Although the experiment is very well designed, its comparison algorithm is old in section 6. For example, iNFAnt[1] and NFA-CG[2] were proposed almost ten years ago which makes the contributions downgraded and unconvincing. Therefore, from my perspective, the paper is supposed to find more comparison methods that maybe not necessarily the application to NFAs to show the advancement of the proposed GPU schemes.

Also, in the experimental part, I find that the effect on data movement reduction isn’t improved a lot, though the utilization optimization reduces the number of thread blocks that access the transition table and the input streams. It can be observed that HotStart (section 5), HotStart-MAC (section 5), NT (section 4.2), and NT-MAC (section 4.3) use 98.9%, 99.3%, 95.9%, and 96.1% gld_transactions respectively while NFA-CG uses 88.2% gld_transactions where the first four names are proposed schemes. One of the possible reasons is that many current methods have improved the data movement reduction to the limitation which is hard to make a great move. Thus, it can be concluded that the data movement reduction is the necessary optimization aspect for NFAs execution. Here, many researchers may consider whether there are more directions for optimization[3] in technique rather than simply reducing data movement.

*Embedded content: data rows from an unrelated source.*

theorem State.endsCur_eq (s : State) :
    s.endsCur = { s with
      mem := s.cur.leaving.foldl (fun m w => m.enterLeaving s.cur w) s.mem
      cur := { s.cur with leaving := [], status := .ended } } := by
  unfold State.endsCur
  rw [State.release_cur]
  rfl

theorem State.endAgent_of_control {s : State} (h : s.cur.kind ≠ .group) : s.endAgent = s.endsCur := by
  unfold State.endAgent
  exact if_neg h

/-- Where no save region has been sampled, there is no slot map to write. -/
theorem markSlot_orKeep_of_no_save {enc : BitVec 16} {s : State} (h : (s.enclave? enc).bind (·.save) = none)
    (die j : Nat) (on : Bool) : (markSlot enc die j on).orKeep s = s := by
  unfold X.orKeep markSlot
  rw [X.bind_of_ok (X.get_run s), h]
  rfl

theorem State.endsCur_agent? {s : State} {j : Nat} (h : j ≠ s.cur.id) : s.endsCur.agent? j = s.agent? j := by
  rw [State.endsCur_eq]
  unfold State.agent?
  exact (if_neg h.symm).trans (if_neg h.symm).symm

/-- A group ends alone while another group of its workgroup runs. -/
theorem State.endAgent_of_company {s : State} {g : Workgroup} {j : Nat} {b : Agent} (hkind : s.cur.kind = .group)
    (hsave : (s.enclave? s.cur.enc).bind (·.save) = none) (hg : s.wg? s.cur.wg = some g) (hj : j ∈ g.groups)
    (hne : j ≠ s.cur.id) (hb : s.agent? j = some b) (hrun : b.status ≠ .ended) : s.endAgent = s.endsCur := by
  have hsave' : (s.endsCur.enclave? s.cur.enc).bind (·.save) = none := by
    rw [State.endsCur_eq]
    exact hsave
  have hg' : s.endsCur.wg? s.cur.wg = some g := by
    rw [State.endsCur_eq]
    exact hg
  have hends : ((s.release s.cur.id 6).onCur fun a => { a with status := .ended }) = s.endsCur := rfl
  unfold State.endAgent
  dsimp only
  rw [hends, if_pos hkind, markSlot_orKeep_of_no_save hsave', hg']
  refine if_neg (Bool.eq_false_iff.mp (List.all_eq_false.mpr ⟨j, hj, ?_⟩))
  rw [State.endsCur_agent? hne, hb]
  simpa using hrun

theorem exec_halt_of_drained {s : State} (h : s.cur.laneDrained = true) : exec .halt s = .next s.endAgent :=
  whenDrained_of_drained h _

/-- Settles O6: each SYS instruction by its own end; an `ecall` at S by the exit record, a `halt` by the end of its agent. -/
theorem systemInstructions : Obligations.SystemInstructions := by
  refine ⟨fun s d a => ?_, fun s => ?_⟩
  · exact ⟨rfl, ⟨s.lastIssue + 1, fun b hb => Nat.lt_succ_of_le (State.lastIssue_le hb), rfl⟩, rfl,
      fun h => whenDrained_of_drained h _, fun h => whenDrained_of_busy h _, exec_rdgrant s d, exec_ecall_of_u,
      fun h => ⟨_, exec_ecall_of_s h, s.advance.exitAgent_exited _⟩, exec_ecall_of_h⟩
  · refine ⟨fun h => whenDrained_of_busy h _, fun h hkind => ?_, fun h hkind hsave g j b hg hj hne hb hrun => ?_⟩
    · rw [exec_halt_of_drained h, State.endAgent_of_control hkind]
      rfl
    · rw [exec_halt_of_drained h, State.endAgent_of_company hkind hsave hg hj hne hb hrun]
      rfl

end Sys2Proof.Machine
end

section
/-! ## The grant, reduction results and lane dispatch (R110, R112, R114; log 2) -/
namespace Sys2Proof.Machine

/-! ### The words that ILLEGAL reports (R54) -/

theorem toNat_append_eq_add {m n : Nat} (x : BitVec m) (y : BitVec n) : (x ++ y).toNat = x.toNat * 2 ^ n + y.toNat := by
  rw [BitVec.toNat_append, ← Nat.shiftLeft_add_eq_or_of_lt y.isLt, Nat.shiftLeft_eq]

theorem wordOf_setw (a : BitVec 6) : wordOf (.setw a) = BitVec.ofNat 64 (0x1F * 2 ^ 25 + a.toNat * 2 ^ 13 + 10) := by
  show ((0x1F : BitVec 7) ++ (0 : BitVec 6) ++ a ++ (0 : BitVec 6) ++ (10 : BitVec 7)).setWidth 64 = _
  rw [← BitVec.ofNat_toNat]
  simp only [toNat_append_eq_add]
  have hop : (0x1F : BitVec 7).toNat = 0x1F := rfl
  have hzero : (0 : BitVec 6).toNat = 0 := rfl
  have hfn : (10 : BitVec 7).toNat = 10 := rfl
  rw [hop, hzero, hfn]
  refine congrArg (BitVec.ofNat 64) ?_
  omega

theorem wordOf_lrun (inv : Bool) (k : BitVec 4) (l : BitVec 20) :
    wordOf (.lrun inv k l) = BitVec.ofNat 64 (0x20 * 2 ^ 25 + inv.toNat * 2 ^ 24 + k.toNat * 2 ^ 20 + l.toNat) := by
  show ((0x20 : BitVec 7) ++ BitVec.ofBool inv ++ k ++ l).setWidth 64 = _
  rw [← BitVec.ofNat_toNat]
  simp only [toNat_append_eq_add, BitVec.toNat_ofBool]
  have hop : (0x20 : BitVec 7).toNat = 0x20 := rfl
  rw [hop]
  refine congrArg (BitVec.ofNat 64) ?_
  omega

theorem control_or_routine_of_control {s : State} (h : s.cur.kind ≠ .group) : (s.cur.isControl || s.cur.inRoutine) = true := by
  simp [Agent.isControl, h]

theorem control_or_routine_of_group {s : State} (h : s.cur.kind = .group) (hr : s.cur.inRoutine = false) :
    (s.cur.isControl || s.cur.inRoutine) = false := by
  simp [Agent.isControl, h, hr]

/-! ### `setw` -/

theorem widthOk_iff (w g : Nat) : widthOk w g = true ↔ w ∈ [8, 16, 32, 64] ∧ w ≤ g := by
  simp [widthOk, or_assoc]

/-- A width that an open choice takes from a list is one of it. -/
theorem getD_mod_mem {l : List Nat} (h : l ≠ []) (n d : Nat) : l.getD (n % l.length) d ∈ l := by
  have hlt : n % l.length < l.length := Nat.mod_lt _ (List.length_pos_iff.mpr h)
  rw [List.getD_eq_getElem?_getD, List.getElem?_eq_getElem hlt, Option.getD_some]
  exact List.getElem_mem hlt

/-- A contract is granted as it stands (R12). -/
theorem chooseWidth_of_contract (s : State) (w g : Nat) : chooseWidth s (some w) g = (w, s) := rfl

/-- Without a contract the grant is legal, where any width is. -/
theorem chooseWidth_legal {g w : Nat} (h : w ∈ [8, 16, 32, 64] ∧ w ≤ g) (s : State) :
    (chooseWidth s none g).1 ∈ [8, 16, 32, 64] ∧ (chooseWidth s none g).1 ≤ g := by
  have hne : [8, 16, 32, 64].filter (· ≤ g) ≠ [] := List.ne_nil_of_mem (List.mem_filter.mpr ⟨h.1, decide_eq_true h.2⟩)
  obtain ⟨hmem, hle⟩ := List.mem_filter.mp (getD_mod_mem hne s.draw.1 8)
  exact ⟨hmem, of_decide_eq_true hle⟩

/-- Granting uses up one open choice where there is no contract, and nothing else. -/
theorem chooseWidth_state (s : State) (c : Option Nat) (g : Nat) :
    (chooseWidth s c g).2 = { s with
      choices := if c = none then s.choices.tail else s.choices
      free := if c = none ∧ s.choices = [] then s.free + 1 else s.free } := by
  cases c with
  | some w => rfl
  | none =>
    simp only [chooseWidth, State.draw]
    cases s.choices with
    | nil => simp
    | cons x l => simp

theorem exec_setw_of_control {s : State} (h : s.cur.kind ≠ .group) (a : BitVec 6) :
    exec (.setw a) s = .next (s.takeTrap cIllegal (BitVec.ofNat 64 (0x1F * 2 ^ 25 + a.toNat * 2 ^ 13 + 10))) := by
  rw [← wordOf_setw]
  exact if_pos (control_or_routine_of_control h)

/-- A `setw` of a group outside the routines: WIDTH, or the grant once the lane stream has drained. -/
theorem exec_setw_of_group {s : State} (h : s.cur.kind = .group) (hr : s.cur.inRoutine = false) (a : BitVec 6) :
    exec (.setw a) s =
      if !widthOk (s.cur.rs a).toNat s.cur.gsize then trapOut s cWidth (s.cur.rs a)
      else whenDrained s (.next ((chooseWidth s s.cur.contract s.cur.gsize).2.advance.onCur fun b =>
        b.setGrant (chooseWidth s s.cur.contract s.cur.gsize).1)) :=
  if_neg (Bool.eq_false_iff.mp (control_or_routine_of_group h hr))

theorem exec_setw_of_bad_width {s : State} {a : BitVec 6} (h : s.cur.kind = .group) (hr : s.cur.inRoutine = false)
    (hw : ¬ ((s.cur.rs a).toNat ∈ [8, 16, 32, 64] ∧ (s.cur.rs a).toNat ≤ s.cur.gsize)) :
    exec (.setw a) s = .next (s.takeTrap cWidth (s.cur.rs a)) := by
  rw [← widthOk_iff, Bool.not_eq_true, ← Bool.not_eq_true'] at hw
  rw [exec_setw_of_group h hr, if_pos hw]
  rfl

theorem exec_setw_of_width {s : State} {a : BitVec 6} (h : s.cur.kind = .group) (hr : s.cur.inRoutine = false)
    (hw : (s.cur.rs a).toNat ∈ [8, 16, 32, 64] ∧ (s.cur.rs a).toNat ≤ s.cur.gsize) :
    exec (.setw a) s = whenDrained s (.next ((chooseWidth s s.cur.contract s.cur.gsize).2.advance.onCur fun b =>
      b.setGrant (chooseWidth s s.cur.contract s.cur.gsize).1)) := by
  rw [exec_setw_of_group h hr, (widthOk_iff _ _).mpr hw]
  exact if_neg Bool.false_ne_true

/-- What a grant changes: the width and GCHG of the acting agent, its program counter, and the open choices used. -/
theorem grant_eq (s : State) (c : Option Nat) (g : Nat) :
    (chooseWidth s c g).2.advance.onCur (fun b => b.setGrant (chooseWidth s c g).1) = { s with
      choices := if c = none then s.choices.tail else s.choices
      free := if c = none ∧ s.choices = [] then s.free + 1 else s.free
      cur := { s.cur with
        pc := s.cur.pc + 4, width := (chooseWidth s c g).1
        gchg := s.cur.gchg || decide ((chooseWidth s c g).1 ≠ s.cur.seenWidth) } } := by
  have hb : ((chooseWidth s c g).1 != s.cur.seenWidth) = decide ((chooseWidth s c g).1 ≠ s.cur.seenWidth) :=
    Bool.eq_iff_iff.mpr (by simp)
  rw [chooseWidth_state, ← hb]
  rfl

/-! ### `qread` -/

/-- A `qread` outside the routines, by the sequence numbers and what is still to come. -/
theorem exec_qread_of_normal {s : State} (hr : s.cur.inRoutine = false) (d a : BitVec 6) (q : BitVec 2) :
    exec (.qread d a q) s =
      if s.cur.regs.q[q.toNat].seq = (s.cur.rs a).setWidth 16 then .next (s.write d s.cur.regs.q[q.toNat].val)
      else if s.qPending q.toNat then .next (s.waits (.qread q d ((s.cur.rs a).setWidth 16)))
      else .next (s.takeTrap cSoftware (((s.cur.rs a).setWidth 16 ++ s.cur.regs.q[q.toNat].seq).setWidth 64)) :=
  if_neg (Bool.eq_false_iff.mp hr)

theorem setWidth_append_eq_ofNat (x y : BitVec 16) :
    (x ++ y).setWidth 64 = BitVec.ofNat 64 (x.toNat * 2 ^ 16 + y.toNat) := by
  rw [← BitVec.ofNat_toNat, toNat_append_eq_add]

/-! ### `lrun` -/

theorem exec_lrun_of_control {s : State} (h : s.cur.kind ≠ .group) (inv : Bool) (k : BitVec 4) (l : BitVec 20) :
    exec (.lrun inv k l) s = .next (s.takeTrap cIllegal
      (BitVec.ofNat 64 (0x20 * 2 ^ 25 + inv.toNat * 2 ^ 24 + k.toNat * 2 ^ 20 + l.toNat))) := by
  rw [← wordOf_lrun]
  exact if_pos (control_or_routine_of_control h)

/-- An `lrun` of a group outside the routines: past the lane section, no room, or handed over. -/
theorem exec_lrun_of_group {s : State} {v : CodeView} (h : s.cur.kind = .group) (hr : s.cur.inRoutine = false)
    (hv : s.cur.code = some v) (inv : Bool) (k : BitVec 4) (l : BitVec 20) :
    exec (.lrun inv k l) s =
      if v.laneN ≤ l.toNat then .next (s.takeTrap cIllegal (BitVec.ofNat 64 l.toNat))
      else if 8 ≤ s.cur.lane.queue.length then .next (s.waits .lrunRoom)
      else .next { s with cur := { s.cur with
        pc := s.cur.pc + 4
        lane := { s.cur.lane with queue := s.cur.lane.queue ++
          [{ lidx := l.toNat, sel := k, inv, s := s.cur.regs.s, level := s.cur.level }] } } } := by
  show execLrun inv k l s = _
  unfold execLrun
  rw [if_neg (Bool.eq_false_iff.mp (control_or_routine_of_group h hr)), hv, BitVec.ofNat_toNat]
  rfl

/-- Settles O8: `setw` by the grant that `chooseWidth` makes, `qread` by the sequence numbers and what lies ahead in the lane
stream, `lrun` by the lane section and the room of the queue. -/
theorem groupControlInstructions : Obligations.GroupControlInstructions := by
  refine ⟨fun s a => ?_, fun s d a q => ?_, fun s inv k l v => ?_⟩
  · refine ⟨fun h => exec_setw_of_control h a, fun h hr => ⟨exec_setw_of_bad_width h hr, fun hw => ?_⟩⟩
    rw [exec_setw_of_width h hr hw]
    refine ⟨fun hd => whenDrained_of_busy hd _, fun hd =>
      ⟨(chooseWidth s s.cur.contract s.cur.gsize).1, ?_, fun c hc => ?_, fun hc => ?_⟩⟩
    · rw [whenDrained_of_drained hd, grant_eq]
    · rw [hc, chooseWidth_of_contract]
    · rw [hc]
      exact chooseWidth_legal hw s
  · intro r want hr
    rw [exec_qread_of_normal hr]
    refine ⟨fun he => if_pos he, fun hne hp => ?_, fun hne hp => ?_, State.qPending_of_write, fun hno hactive => ?_⟩
    · rw [if_neg hne, if_pos hp]
    · rw [if_neg hne, if_neg (Bool.eq_false_iff.mp hp), setWidth_append_eq_ofNat]
    · rw [State.qPending_of_no_write hno]
      exact ⟨State.laneAhead_of_empty _ hactive,
        fun b i t f u hqueue hfetch huse hlast => State.laneAhead_of_single _ hactive hqueue hfetch huse hlast⟩
  · refine ⟨fun h => exec_lrun_of_control h inv k l, fun h hr hv => ?_⟩
    rw [exec_lrun_of_group h hr hv]
    exact ⟨fun hl => if_pos hl, fun hl hq => by rw [if_neg (Nat.not_le.mpr hl), if_pos hq],
      fun hl hq => by rw [if_neg (Nat.not_le.mpr hl), if_neg (Nat.not_le.mpr hq)]⟩

end Sys2Proof.Machine
end

section
/-! ## Words of the spec's encodings (02, 04 to 07) -/
namespace Sys2Proof.Machine

/-- Settles O54: the decoder evaluates to each of the written statements. -/
theorem decodedWords : Obligations.DecodedWords :=
  ⟨rfl, rfl, rfl, rfl, rfl, rfl, rfl, rfl, rfl, rfl, rfl, rfl, rfl, rfl, rfl⟩

end Sys2Proof.Machine
end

Furthermore, as a domain-specific paper, the related work (section 8) only demonstrates the work on reducing data movement and improving utilization used in the main process of the newly proposed method. It would be better if the related work could introduce more up-to-date specific methods or GPU accelerators so that readers will have a better understanding of the bottlenecks to improve the throughput of the NFA matching process using GPUs.

Others

As I have said above, the proposed scheme is hardware-free but if we take the throughput into consideration again, we can infer that the performance could be better with the help of hardware/software co-design optimizations to close the remaining gap between hardware and software.

Conclusion

Generally, the work has more strengths than weaknesses. Strengths include the sophisticated data structure and detailed experiments while there are some flaws in the organization of the article and out-of-date comparison methods. In summary, this paper gives a novel way to optimize NFA execution in GPU from the perspective of the software and can guide future work to optimize GPGPU in the aspect of data movement and structure compression.